The hardest hit by the Quake and tsunami was the northeastern part of Honshu(Japan's main island) facing the Pacific Ocean. More than 11 thousand people have died and more than 16 thousand are missing. Miyagi Prefecture accounts for the largest of them, followed by Iwate, north of it, and Fukushima, south of it. The origin of the Quake(M9.0) also was located in the sea east of Miyagi. A number of small towns and clusters of houses were wiped out in these three Prefectures, and so were many fishing ports. Altogether 175,000 people are now refugees and are housed in about 2,000 places, mostly schools and other public buildings.
The power cut was due partly to the great damage done to the two Fukushima nuclear plants, but some other non-nuclear power houses in the region were also damaged.

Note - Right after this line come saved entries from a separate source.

/-- `pq.take` (R164). -/
def execPqTake (d : Reg) (s : State) : Host.Outcome State Fault Refusal :=
  let i : Instr := .pqTake d
  let d2 : Reg := Fin.ofNat 64 (d.val + 1)
  let t := tileOf s.cur.1
  let put (s : State) (x y : Word) : State := (s.setSelf ((s.self.write d.val x).write d2.val y)).finish i
  .next (s.issue ⟨[], [], [], [d, d2]⟩
    (match s.myOwner with
    | none => s.noOwner
    | some id =>
      match s.takeable t with
      | some p =>
        let q := { p with st := .taken s.agent }
        put (s.mapParcel t p.slot (fun _ => q)) q.e q.word
      | none => if s.workLeft id then s.parkMe .parcel else put s 0 0))

/-- The TAKEN parcel of the running thread that a P word names, with its tile (R165): that of the executing tile, else one of another tile, whose core a resumed thread has left (R372, R377). -/
def State.mine (s : State) (p : Word) : Option (Nat × Parcel) :=
  (tileOf s.cur.1 :: s.tiles.map (·.1)).findSome? (fun t => ((s.tile t).parcels.find? (fun q =>
    q.slot == bits p.toNat 55 48 && q.index == p.toNat % 2 ^ 24 && q.st == .taken s.agent)).map (fun q => (t, q)))

/-- A DONE or RETURN report to the owner of a borrowed parcel (R466). -/
def State.loanReport (s : State) (op : Instr) (l : Loan) (tenant job : Nat) : State :=
  s.sendTo l.cube 3 op { EvArg.zero with b := 256 * l.tile + l.slot, c := l.lend, d := l.due, e := l.lid, words := [BitVec.ofNat 64 tenant, BitVec.ofNat 64 job] }

/-- A parcel completed by the running thread: counted, or reported to its owner (R165, R466). -/
def State.reportDone (s : State) (p : Parcel) : State :=
  match p.borrowed with
  | none => s.mapLaunch p.launch (fun l => { l with done := l.done + 1 })
  | some l => s.loanReport .doneReport l s.self.tenant s.self.job

/-- `pq.done` (R165). -/
def execPqDone (a : Reg) (t : Bool) (s : State) : Host.Outcome State Fault Refusal :=
  let i : Instr := .pqDone a t
  let u : Use := ⟨[(a, t)], [], [], []⟩
  let v := s.val a
  .next (s.issueVal i u [a] (s.mine v).isNone
    (match s.mine v with
    | none => s
    | some (k, p) => (((s.popAll u.srcs).dropParcel k p.slot).reportDone p).finish i))

/-- `pq.cnt` (R166). -/
def execPqCnt (d : Reg) (s : State) : Host.Outcome State Fault Refusal :=
  let u : Use := ⟨[], [], [d], []⟩
  let x := s.tile (tileOf s.cur.1)
  .next (s.issue u
    (match s.myOwner with
    | none => s.noOwner
    | some _ => s.retire (.pqCnt d) u d (BitVec.ofNat 64
        (x.queuedCount + (x.parcels.filter (·.isTaken)).length * 2 ^ 16 + x.freeSlots * 2 ^ 32))))

/-- The parcels that a thread holds TAKEN return to QUEUED; a borrowed one that has expired is dropped (R119, R162, R465). -/
def State.untake (s : State) (uid : Nat) : State :=
  let late (p : Parcel) : Bool := p.st == .taken uid && p.borrowed.any (fun l => decide (l.due ≤ s.time))
  { s with tiles := s.tiles.map (fun e => (e.1, { e.2 with parcels := (e.2.parcels.filter (fun p => !late p)).map (fun (p : Parcel) =>
      if p.st = .taken uid then { p with st := .queued, since := s.cycle } else p) })) }

/-! ### Diffusion -/

/-- The tile that a tile is paired with in a period (R168). -/
def pairOf (period t : Nat) : Option Nat :=
  let c := t % 16
  let r := t / 16
  let q := period % 4
  if q < 2 then
    let up := c % 2 = q % 2
    if up then (if c + 1 < 16 then some (t + 1) else none) else (if 0 < c then some (t - 1) else none)
  else
    let down := r % 2 = q % 2
    if down then (if r + 1 < 8 then some (t + 16) else none) else (if 0 < r then some (t - 16) else none)

/-- The parcels that tile a sends to b in a period, at most n (R168). -/
def State.diffuse (s : State) (a b : Nat) : List Parcel :=
  let x := s.tile a
  let elig := (x.parcels.filter (fun p => p.queued && p.migratable && p.borrowed.isNone && s.meets b p.p)).reverse
  let stranded := elig.filter (fun p => !s.meets a p.p)
  let others := elig.filter (fun p => s.meets a p.p)
  let quota := (x.queuedCount - (s.tile b).queuedCount) / 4
  (stranded ++ others.take (quota - stranded.length)).take (s.tile b).freeSlots

/-- DIFFUSION_PERIOD: every 256 cycles paired tiles of one cluster exchange parcels (R168).
The period's number follows from the core cycle count. -/
def execDiffusionPeriod (s : State) : Host.Outcome State Fault Refusal :=
  let p := s.cycle / 256
  let pairs := (upTo 128).filterMap (fun a => match pairOf p a with
    | some b => if (s.tile a).owner.isSome && (s.tile a).owner == (s.tile b).owner then some (a, b) else none
    | none => none)
  let moves := pairs.flatMap (fun (a, b) => (s.diffuse a b).map (fun q => (a, b, q)))
  let s := moves.foldl (fun s (a, b, q) => { s.dropParcel a q.slot with moving := s.moving ++ [(b, q)] }) s
  .next { s with diffused := p + 1 }

/-- PARCEL_ARRIVAL: a MOVING parcel is appended QUEUED to the receiving queue (R162, R168). -/
def execParcelArrival (s : State) : Host.Outcome State Fault Refusal :=
  .next (
    match s.moving with
    | [] => s
    | (t, p) :: r =>
      match s.enqueue t p with
      | some s => { s with moving := r }
      | none => { s with moving := r ++ [(t, p)] })

end Sys2Proof.Machine
end

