-- ==== Sys2Proof/Machine/System.lean ====
section
/-! DEFINITION. Traps by instruction, the return from a trap, special registers, translation removal, termination by name, and the signature check (R15 to R20, R89 to R91, R356 to R358, R362, R367, R379, R386, R409, R410, R486). -/

namespace Sys2Proof.Machine

/-! ### Entering and leaving the supervisor -/

/-- `sys` (R89): the trap's return address is the next instruction after the end check. -/
def execSys (c : Fin 1024) (s : State) : Host.Outcome State Fault Refusal :=
  .next (s.issue useNothing
    (let y := s.self.fallThrough 4
     takeTrapAt (s.setSelf { s.self with loops := y.loops, sig := y.sig }) s.cur.1 s.cur.2 0x0C 0 (BitVec.ofNat 64 c.val) y.pc 0 false))

/-- `brk` (R89). -/
def execBrk (c : Fin 1024) (s : State) : Host.Outcome State Fault Refusal :=
  .next (s.issue useNothing (s.trap 0x0B 0 (BitVec.ofNat 64 c.val)))

/-- A word that is no instruction for the executing core (R40, R61).
Argument: a, the subcode; w, the word. -/
def execIllegal (s : State) : Host.Outcome State Fault Refusal := .next (s.trap 0x01 s.arg.a s.arg.w)

/-- The instruction is refused to user mode (R26, R55). -/
def State.supervisorOnly (s : State) (i : Instr) (k : State) : State :=
  if s.self.priv = .user then s.trapC (privCond i) else k

/-- `rte` (R362). -/
def execRte (s : State) : Host.Outcome State Fault Refusal :=
  let x := s.self
  let p := x.tcause.toNat / 1024 % 4
  .next (s.supervisorOnly .rte
    (if s.cur.2 = 8 then endEvent s s.cur.1
     else if p = 3 then s.trapC (illegalValue .rte)
     else if p = 2 then s.trapC (privCond .rte)
     else if x.tpc.toNat % 4 ≠ 0 then s.trap 0x04 0 x.tpc
     else s.setSelf ((x.feed .rte).leave.issuedAt s.cycle)))

/-- `sig` (R386): the next instruction is a block entry (R385). -/
def execSig (i : BitVec 16) (s : State) : Host.Outcome State Fault Refusal :=
  let x := s.self
  .next (s.issue useNothing
    (if bitAt x.sigctl.toNat 16 && x.sig != i then s.trap 0x0A 0 (BitVec.ofNat 64 (x.sig.toNat * 65536 + i.toNat))
     else s.setSelf (({ x with sig := 0 }.fallThrough 4).issuedAt s.cycle)))

/-! ### Chains and injected errors -/

/-- A chain link names a mesh neighbour in the same cluster (R357). -/
def State.linkOk (s : State) (core t : Nat) : Bool :=
  decide (core < 256) && adjacentTiles (tileOf core) t && (s.tile (tileOf core)).owner.isSome
    && (s.tile t).owner == (s.tile (tileOf core)).owner

/-- A value of `chain` that breaks a rule of R357, for a context of a core. -/
def State.chainBad (s : State) (core ctx w : Nat) : Bool :=
  bits w 63 20 != 0 || bits w 3 1 != 0 || decide (7 < ctx)
    || (bitAt w 4 && !s.linkOk core (bits w 11 5)) || (bitAt w 12 && !s.linkOk core (bits w 19 13))

/-- A chain configured: the contents of both queues of the context's links are discarded (R357). -/
def State.chainSet (s : State) (core ctx : Nat) (w : Word) : State :=
  let k := ctxKey core ctx
  let x := s.ctx k
  let y := { x with chain := w }
  let drop (s : State) (z : Ctx) : State := if hasDn z then s.setUpQ (ctxKey (dnCore core z) ctx) [] else s
  drop (drop ((s.setCtx k y).setUpQ k []) x) y

/-- CHAIN_WRITE: the write of `chain` for a context (R357).
Argument: a, the core; b, the context; w, the value. DEDUCED, safe: log entry 61. -/
def execChainWrite (s : State) : Host.Outcome State Fault Refusal :=
  let g := s.arg
  .next (if s.chainBad g.a g.b g.w.toNat then s else s.chainSet g.a g.b g.w)

/-- The cube-local address of a place in the stacks, the inverse of R219. -/
def State.placeAddr (s : State) (p : Place) : Nat :=
  let sl := p.die / 2
  let q := p.die % 2 * 2 ^ 29 + p.group * 2 ^ 27 + p.bank * 2 ^ 25 + p.row * 2 ^ 10 + p.byte
  if s.isLinear sl then sl * 2 ^ 36 + p.vault * 2 ^ 30 + q
  else
    let hi := q / 128
    sl * 2 ^ 36 + (hi * 64 + (p.vault ^^^ hashVault (hi * 64))) * 128 + q % 128

/-- A value of `einj` that breaks a rule of R409. -/
def einjBad (w : Nat) : Bool :=
  bits w 63 56 != 0 || decide (191 < bits w 55 48) || bits w 12 1 != 0 || bits w 26 20 == bits w 19 13

/-- The injection of R410: two data bits of a half are inverted, and its check word stays. -/
def State.inject (s : State) (vault w : Nat) : State :=
  let n := bits w 55 48
  let p : Place := ⟨vault, n / 16, n / 4 % 4, n % 4, bits w 47 33, bits w 32 28 * 32 + bits w 27 27 * 16⟩
  let la := s.placeAddr p
  let d := s.rawSector la ^^^ 2 ^ bits w 26 20 ^^^ 2 ^ bits w 19 13
  { s with mem := Memory.write s.mem la (toBytes d 16), ecc := smPut 0 s.ecc (la / 16) (s.checkOf la + eccStuck + 1) }

/-- Data bits i and j of a DRAM half inverted under its old check word, one bit when they are the same (R407, R487). -/
def State.flipBits (s : State) (la i j : Nat) : State :=
  let old := s.checkOf la
  let m := if i % 128 = j % 128 then 2 ^ (i % 128) else 2 ^ (i % 128) ^^^ 2 ^ (j % 128)
  let d := s.rawSector la ^^^ m
  let stuck := decide (eccStuck < smGet 0 s.ecc (la / 16))
  { s with mem := Memory.write s.mem la (toBytes d 16)
           ecc := smPut 0 s.ecc (la / 16) (if stuck then old + eccStuck + 1 else if old = checkWord d then 0 else old + 1) }

/-- A micro-word with bit 0 such that the parity over [127:0] is even (R352, R353). -/
def withParity (w : Nat) : Nat := w / 2 * 2 + popCount (w / 2) 127 % 2

/-- A shipped micro-word (R351). DESIGN CHOICE, safe: log entry 40. -/
def shippedWord (a : Nat) : Nat := withParity (Config.microWord a % 2 ^ 128)

/-- A micro-word of a vault's control store (R351): as written, or as shipped. DESIGN CHOICE, safe: log entry 40. -/
def State.microAt (s : State) (v a : Nat) : Nat :=
  match smGet 0 s.micro (256 * v + a) with
  | 0 => shippedWord a
  | w + 1 => w

/-- A write of a vault core's `einj`: the fields are kept, go reads 0, and with go the injection is made (R409, R410). -/
def State.writeEinj (s : State) (vault : Nat) (w : Word) : State :=
  let s := { s with einj := smPut 0 s.einj vault (w &&& ~~~1#64) }
  if bitAt w.toNat 0 then s.inject vault w.toNat else s

/-- A bit error of the hardware itself, in one of the places that the cube checks (R407).
b says where: 1, scalar register d of context a; 2 and 3, vector or predicate register d of that context's bank; 4, bit e of quarter d of the queue entry of command a, which stands for slot d;
5, accumulator element d of tile a; 6, the on-die sector at key a; 7, bits d and e of the DRAM half at address a; 8, bit e of micro-word d of vault a (below 128). DESIGN CHOICE, unsafe: log entry 83. -/
def State.bitError (s : State) (g : EvArg) : State :=
  match g.b with
  | 1 => let x := s.ctx g.a; if x.occ then s.setCtx g.a (x.setCell g.d { x.cell g.d with poison := true }) else s
  | 2 => let b := s.vbank g.a; s.setVbank g.a { b with bad := smPut false b.bad (g.d % 32) true }
  | 3 => let b := s.vbank g.a; s.setVbank g.a { b with bad := smPut false b.bad (33 + g.d % 7) true }
  | 4 => { s with cmds := s.cmds.map (fun (c : Cmd) => if c.id = g.a ∧ c.st = .queued then
      { c with flip := c.flip ^^^ 2 ^ (g.d % 4), slots := c.slots.set (g.d % 4) (c.slots.getD (g.d % 4) 0 ^^^ BitVec.ofNat 64 (2 ^ (g.e % 64))) } else c) }
  | 5 => let x := s.array g.a; s.setArray g.a { x with accBad := smPut false x.accBad g.d true }
  | 6 => s.dieSpoil g.a
  | 7 => s.flipBits (g.a / 16 * 16) g.d g.e
  | _ => { s with micro := smPut 0 s.micro (256 * g.a + g.d) ((s.microAt g.a g.d ^^^ 2 ^ (g.e % 128)) + 1) }

/-- ERROR_INJECTION: a write of `einj` with go = 1 (R410).
Argument: a, the vault; w, the value; b, 0, or the place of a bit error of the hardware itself, with the rest as `State.bitError` has it (R407). -/
def execErrorInjection (s : State) : Host.Outcome State Fault Refusal :=
  .next (if s.arg.b ≠ 0 then s.bitError s.arg else if einjBad s.arg.w.toNat then s else s.writeEinj s.arg.a s.arg.w)

/-! ### Special registers -/

/-- The numbers with a register behind them on a core (R15, R356, R409, R486). -/
def srExists (core n : Nat) : Bool :=
  decide (n ≤ 15) || (decide (32 ≤ n) && decide (n ≤ 47)) || (decide (64 ≤ n) && decide (n ≤ 67)) || (n == 80 && decide (256 ≤ core))

/-- The registers that refuse a write (R15, R356, R486). -/
def srReadOnly (n : Nat) : Bool :=
  decide (n ≤ 4) || (decide (9 ≤ n) && decide (n ≤ 15)) || n == 38 || n == 41 || (decide (45 ≤ n) && decide (n ≤ 47))
    || (decide (64 ≤ n) && decide (n ≤ 67))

The condition of the first Fukushima nuclear is particularly serious. Or rather it is not yet precisely known what the condition is with each of its six reactors and how seriously each has been damaged. What is known is the existence of highly contaminated water within four of those six buildings, and even outside them, and it must be dealt with as quickly as possible and with utmost care. Experts say that what is essential to avert emergency situation is to tightly wrap up these reactors while cooling them off. This alone would take weeks and months. Then only it would be possible to take on shutting them completely which would be a matter of decades.
One is driven almost to despair, and the workers on the spot are reported to be at their wit's end. But the silver lining here is that the radioactivity in the air and in the water tend to decrease. In Tokyo the tap water has been just proven to be safe even to the zero-year-old babies. I hope it is not for All Fools' Day.
It has been against the law of nature to build a nuclear plant where there is geologically a danger of a quake, but it was done ignoring advice to the contrary, some of which was offered in the Parliament. This is a god-given opportunity changing our entire energy policies, taking much greater care of renewable energies and aiming at making Japan a low-energy economy. At the same time there should be more dissemination of information from the government and the industry. They should stop using 'it is not immediately dangerous' kind of bureaucratic language. Though harassed by the long drawn economic difficulties, and hit by the Quake, tsunami and the nuclear debacle, ours are a creative people and will rise whenever they are shown the honest fact.
The current talk is how we would fill the gap between the supply and demand of electricity in the summer season of July, August and September, when air-conditioning is in great need. The people may endure the hot and humid summer. But how about the industrial foot spread in Eastern Japan, a large part of which is in danger of coming to an enforced standstill if deprived electricity even at intervals.